A cylindrical guide shield (211) is provided on the side end surface of the casing (21) away from the reduction motor (41), and the central axis of the guide shield (211) is connected to the hollow roller ( 43) the central axis coincides, the guide shield (211) and the side end face of the box shell (21) pass through, and a semicircular notch is opened at the position directly below the guide shield (211) to facilitate metal blanking ;

The metal cleaning mechanism (5) includes a double-rod hydraulic cylinder (51) fixed horizontally and fixedly installed on the side wall of the frame (1), and a disc-shaped electromagnetic cylinder (51) fixedly installed at the output end of the double-rod hydraulic cylinder (51). A suction cup (52), the central axis of the electromagnetic suction cup (52) coincides with the central axis of the guide shield (211), the electromagnetic suction cup (52) is slidably connected with the guide shield (211), and is close to the guide shield (211). The hollow end shaft (431) of the electromagnetic chuck (52) can penetrate through the center of the electromagnetic chuck (52);

A bearing (421) is arranged at the center of the rotation support plate (42), the hollow end shaft (431) is rotatably mounted on the bearing (421), and a relative center is arranged on the rotation support plate (42). Axial circular array of scalloped holes (422).

2 . The system for automatic classification and treatment of construction waste according to claim 1 , wherein the crushing frame assembly ( 3 ) comprises a cylindrical shell-shaped crushing frame ( 31 ) and an arc-shaped circular hole grate plate. 3 . (32) and a spring (33) whose one end is fixedly connected to the cylindrical surface of the crushing frame (31), the crushing frame (31) is located between the two rotating support plates (42), and the crushing frame ( 31) is provided with a feeding opening (311) facing the feeding hopper (22) at the upper end of the cylindrical surface, and a grate is provided on the crushing frame (31) just below the feeding opening (311).

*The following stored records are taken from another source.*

/-- R550: a bit of a bitmap is staged. Where that needs a new entry and staging is full, the write waits; its bit is not lost. -/
def stageBit (s : Dev) (n kind page : Nat) : Dev :=
  if s.dlog.contains (n, kind, page) then s
  else
    let word (e : Nat × Nat × Nat) : Nat × Nat × Nat := (e.1, e.2.1, e.2.2 / 64)
    let used := ((s.dlog.filter (fun e => dlogHub e.2.1 e.2.2 == dlogHub kind page)).map word).eraseDups
    let full := !used.contains (n, kind, page / 64) && decide (Config.stagingWords ≤ used.length)
    let s := { s with dlog := s.dlog ++ [(n, kind, page)] }
    if full then refuseRetry s else s

/-- R548: a device write to a host window page, or a write to a frame, of a slice that logs it: stage its bitmap bit. -/
def dlogStage (s : Dev) (tag : Nat) (place : Place) (pa : Nat) : Dev :=
  if 16 ≤ tag then s
  else
    match place with
    | .host 0 h =>
      if getF s (fSLC_DLOG_CTL_EN_A tag) = 1 then
        if h / 2 ^ 30 < getF s (fSLC_DLOG_LIM_LIM_A tag) then stageBit s tag 0 (h / 4096) else setF s (fSLC_DLOG_CTL_OVF_A tag) 1
      else s
    | .host _ h =>
      if getF s (fSLC_DLOG_CTL_EN_B tag) = 1 then
        if h / 2 ^ 30 < getF s (fSLC_DLOG_LIM_LIM_B tag) then stageBit s tag 1 (h / 4096) else setF s (fSLC_DLOG_CTL_OVF_B tag) 1
      else s
    | .tier => if getF s (fSLC_DLOG_CTL_EN_D tag) = 1 ∧ pa / 2 ^ 16 < 50331648 then stageBit s tag 2 (pa / 2 ^ 16) else s
    | _ => s

/-- R291: no entry of a home's miss table is free, and none is open for the line. -/
def missFull (s : Dev) (home line : Nat) : Bool :=
  decide (256 ≤ (s.ms.misses.filter (fun m => m.slice == home)).length) && !s.ms.misses.any (fun m => m.slice == home && m.line == line)

/-- R305: sector operations queued at the reduction unit of a home. -/
def redLoad (s : Dev) (home : Nat) : Nat := (s.ms.redQ.filter (fun q => q.home == home)).foldl (fun a q => a + q.n) 0

/-- R301: set PIN of a home line. -/
def setPin (s : Dev) (home line v : Nat) : Dev :=
  match findLine s home line with
  | some h => putLine s { h with pin := v }
  | none => s

/-- A fresh home entry with no data. -/
def newHome (home pa pol tag ret stamp : Nat) : CacheLine :=
  { agent := home, line := pa / 512, backing := backingOf pa pol / 512, home := true, st := .hv, sv := 0, dm := 0, ps := 0,
    tag := tag, ret := ret, sharers := 0, owner := 0x3F, pin := 0, used := stamp, written := stamp, data := 0 }

/-- R277, R291: fetch the wanted sectors of a line that are not in SV, for a reader; bytes set in DM keep their value. -/
def fillLine (s : Dev) (h : CacheLine) (want : BitVec 8) (slice : Nat) : Dev × CacheLine :=
  (List.range 8).foldl (fun (acc : Dev × CacheLine) i =>
    let (s, h) := acc
    if h.sv.getLsbD i || !want.getLsbD i then (s, h)
    else
      let (s, x, p) := tierRead s (h.line * 512 + 64 * i) (h.backing * 512 + 64 * i) slice
      let dmask := nField h.dm.toNat (64 * i + 63) (64 * i)
      let merged := mergeBytes 64 x (lineSector h.data i) dmask
      (s, { h with data := putSector h.data i merged, sv := h.sv ||| BitVec.ofNat 8 (2 ^ i),
                   ps := putBit h.ps i (h.ps.getLsbD i || (p && dmask != 2 ^ 64 - 1)) })) (s, h)

/-- The result of a coherent read: line data, sector poison, and the failing status if the access is refused. -/
structure RdRes where
  data : LineData
  poison : BitVec 8
  err : Option Nat
deriving DecidableEq, Repr

/-- Nothing read: the answer to a request that is refused with retry, or to a read that returns no data. -/
def RdRes.nil : RdRes := { data := 0, poison := 0, err := none }

/-- What a coherent read is: a demand read, a PREFETCH, or an element of a GATHER, which fetches its one sector (R291). -/
inductive RdKind where
  | demand | prefetch | gather
deriving DecidableEq, Repr

/-- R276: what the tags of a request and of the line at the home say: 0 proceed, 1 retag a manager's line, 2 refuse. -/
def tagCheck (tag lineTag : Nat) (write : Bool) : Nat :=
  if tag = 0x10 then 0
  else if lineTag = tag then 0
  else if lineTag = 0x11 ∧ write = false then 0
  else if lineTag = 0x10 then 1
  else 2

/-- R275: the tag a line takes from its page. -/
def pageTag (tag : Nat) (attr : PageAttr) : Nat := if tag = 0x10 then 0x10 else if attr.sharedRO then 0x11 else attr.owner

/-- R276: give a manager's line the tag of the request's page, after recalling its owner and dropping other copies. -/
def retag (s : Dev) (home line newTag : Nat) : Dev :=
  let s := invalCopies (recallOwner s home line) home line none
  match findLine s home line with
  | some h => putLine s { h with tag := newTag }
  | none => s

/-- R300: a re-read of a DEAD-tagged line by the slice of its tag: counted, and with DEAD_TRAP it fails the command. -/
def deadReread (s : Dev) (tag lineTag : Nat) : Dev × Option Nat :=
  if tag = lineTag ∧ tag < 16 then
    let s := satF s (fCD_DEADRR_COUNT tag) 1
    (s, if getF s (fCD_SLICE_CFG_DEAD_TRAP tag) = 1 then some 0x0D else none)
  else (s, none)

/-- Sectors of a line read straight from the tier, allocating nothing (R278, R300). -/
def narrowRead (s : Dev) (pa b slice : Nat) (sectors : BitVec 8) : Dev × LineData × BitVec 8 :=
  (List.range 8).foldl (fun (acc : Dev × LineData × BitVec 8) i =>
    let (s, d, p) := acc
    if sectors.getLsbD i then
      let (s, x, q) := tierRead s (pa / 512 * 512 + 64 * i) (b / 512 * 512 + 64 * i) slice
      (s, putSector d i x, putBit p i q)
    else (s, d, p)) (s, 0, 0)

/-- Any reservation held on a sector of the line (R286). -/
def lineReserved (s : Dev) (line : Nat) : Bool := s.ms.resv.any (fun r => r.sector / 8 == line && decide (r.home < 36))

/-- R286: place a copy in the requester's cache: E when no other copy exists, DM is clear and no reservation is held on
the line; else S. A grant of E is logged as a write is (R548). -/
def grantGuest (s : Dev) (x : Nat) (h : CacheLine) (attr : PageAttr) : Dev :=
  if !mayGuest s x h.agent attr || fullyPinned s x h.line then s
  else
    let (s, ok) := roomGuest s x h.line
    if !ok then s
    else
      match findLine s h.agent h.line with
      | none => s
      | some h =>
        let ex := h.st == .hv && h.sharers == 0 && h.dm == 0 && !lineReserved s h.line
        let s := bumpStamp (if ex then dlogStage s h.tag .tier (h.line * 512) else s)
        let g : CacheLine := { h with agent := x, home := false, st := if ex then .e else .s, dm := 0, sharers := 0,
                                      owner := 0x3F, pin := 0, ret := 0, used := s.ms.stamp, written := 0 }
        let s := putLine s (if ex then { h with st := .hx, owner := x } else { h with sharers := h.sharers ||| BitVec.ofNat 36 (2 ^ x) })
        putLine s g

/-- R286: a requester takes an S copy of the data of an owner in O. -/
def grantShared (s : Dev) (x home : Nat) (src : CacheLine) (attr : PageAttr) : Dev :=
  if !mayGuest s x home attr then s
  else
    let (s, ok) := roomGuest s x src.line
    match ok, findLine s home src.line with
    | true, some h =>
      putLine (putLine s { h with sharers := h.sharers ||| BitVec.ofNat 36 (2 ^ x) })
        { src with agent := x, home := false, st := .s, dm := 0, sharers := 0, owner := 0x3F, used := s.ms.stamp, written := 0 }
    | _, _ => s

/-! ## Coherent reads -/

/-- R300: a read of a line whose DEAD tag stands. -/
def readDead (s : Dev) (tag pa b : Nat) (h : CacheLine) (sectors : BitVec 8) (kind : RdKind) : Dev × RdRes :=
  if kind = .prefetch then (s, RdRes.nil)
  else
    let (s, trap) := deadReread s tag h.tag
    let (s, d, p) := narrowRead s pa b (tagByte tag) sectors
    (s, { data := d, poison := p, err := trap })

/-- R286: the read is forwarded to an owner in HX: M becomes O; E becomes S and the home HV. -/
def forwardRead (s : Dev) (home line : Nat) : Dev :=
  match findLine s home line with
  | none => s
  | some h =>
    if h.st ≠ .hx then s
    else
      match liveLine s h.owner line with
      | some o => if o.st = .e then putLine (putLine (sendOn s (agentDie o.agent) (agentDie home)) (toHv (mergeCopy h o) h.owner)) { o with st := .s } else putLine s { o with st := .o }
      | none => putLine s { h with st := .hv, owner := 0x3F }

/-- The copy that answers a read at the home: the owner's where an owner in O remains, else the home's. -/
def readSource (s : Dev) (h : CacheLine) : CacheLine := if h.st = .hx then (liveLine s h.owner h.line).getD h else h

/-- The copy the entry point holds, where it is not the home. -/
def ownCopy (s : Dev) (x : Option Nat) (home line : Nat) : Option CacheLine :=
  match x with
  | some a => if a = home then none else liveLine s a line
  | none => none

/-- R683: a request is served: the home's die counts it, and so does the region at whose cache slice it entered: by whom it was served,
and whether it missed. `need` is the sectors it reads. -/
def countServed (s : Dev) (x : Option Nat) (home line : Nat) (need : BitVec 8) : Dev :=
  let s := countDie s (home / 4) 0x85 1
  match x with
  | none => s
  | some r =>
    if 32 ≤ r then s
    else
      let own := (ownCopy s x home line).any (fun g => need &&& ~~~g.sv == 0)
      let s := countRegion (countRegion s r 0x40 1) r (if r == home || own then 0x41 else 0x42) 1
      let miss := match liveLine s home line with
        | some h => h.st == .hv && need &&& ~~~h.sv != 0
        | none => true
      if miss && !own then countRegion s r (if isFar (512 * line) then 0x44 else 0x43) 1 else s

/-- R286: the messages of a read that a home serves: an owner in HX sends the data to the entry point itself. -/
def readTraffic (s : Dev) (x : Option Nat) (home line : Nat) : Dev :=
  match x, findLine s home line with
  | some a, some h => if h.st = .hx then sendVia s [agentDie a, agentDie home, agentDie h.owner, agentDie a] else askDie s x (agentDie home)
  | _, _ => askDie s x (agentDie home)

/-- R286, R291: a read served by the home, or by the owner it names. -/
def readAtHome (s : Dev) (x : Option Nat) (tag : Nat) (attr : PageAttr) (sectors : BitVec 8) (kind : RdKind) (home line : Nat) : Dev × RdRes :=
  let s := forwardRead (readTraffic s x home line) home line
  match findLine s home line with
  | none => (s, RdRes.nil)
  | some h =>
    let src := readSource s h
    if src.sv &&& sectors ≠ sectors ∧ missFull s home line = true then (refuseRetry s, RdRes.nil)
    else
      let (s, src) := if src.sv &&& sectors == sectors then (s, src) else fillLine s src (if kind = .gather then sectors else 255) (tagByte tag)
      let s := bumpStamp s
      let s := putLine s (if src.home then { src with used := s.ms.stamp } else src)
      let s := match x with
        | some a => if a = home then s else if h.st = .hx then grantShared s a home src attr else grantGuest s a src attr
        | none => s
      (s, { data := src.data, poison := src.ps, err := none })

/-- R276, R286: a read of a line that the home holds. -/
def readPresent (s : Dev) (x : Option Nat) (tag pa : Nat) (attr : PageAttr) (sectors : BitVec 8) (kind : RdKind) (home : Nat) (h : CacheLine) : Dev × RdRes :=
  let line := pa / 512
  let c := tagCheck tag h.tag false
  if c = 2 then (s, { RdRes.nil with err := some 0x02 })
  else
    let s := if c = 1 then retag s home line (pageTag tag attr) else s
    match ownCopy s x home line with
    | some g =>
      if g.sv &&& sectors = sectors then
        let s := bumpStamp s
        (putLine s { g with used := s.ms.stamp }, { data := g.data, poison := g.ps, err := none })
      else readAtHome s x tag attr sectors kind home line
    | none => readAtHome s x tag attr sectors kind home line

A plate installation opening (312), the round hole grate plate (32) is fixedly installed at the grate plate installation opening (312), and the inner arc surface of the round hole grate plate (32) is in contact with the crushing frame (312). 31) have the same curvature of the inner arc surface, and three rows of the springs (33) evenly distributed along the cylindrical surface are distributed on the cylindrical surfaces on both sides of the crushing frame (31) located on the vertical center plane. The other end of 33) is fixedly connected to the inner wall of the casing (21), and the hollow roller (43) together with the hydraulic breaker (44) are located in the breaker frame (31).

3. An automatic classification and treatment system for construction waste according to claim 1, characterized in that: a guide chute (2111) along the axial direction is provided at the center of the inner top surface of the guide shield (211), so A slider (521) slidingly matched with the guide chute (2111) is provided on the arcuate side wall of the electromagnetic chuck (52).

4 . The automatic classification and treatment system for construction waste according to claim 1 , wherein the bottom of the box shell ( 21 ) is provided with a blanking port ( 212 ) facing the feeding hopper ( 22 ). 5 . .

5. An automatic classification and treatment system for construction waste according to claim 1, characterized in that: the frame (1) is provided with a mounting table (11) and a side vertical plate (12), and the reduction motor ( 41) is fixedly installed on the horizontal end surface of the installation platform (11), and the double-rod hydraulic cylinder (51) is fixedly installed on the outer wall of the side vertical plate (12).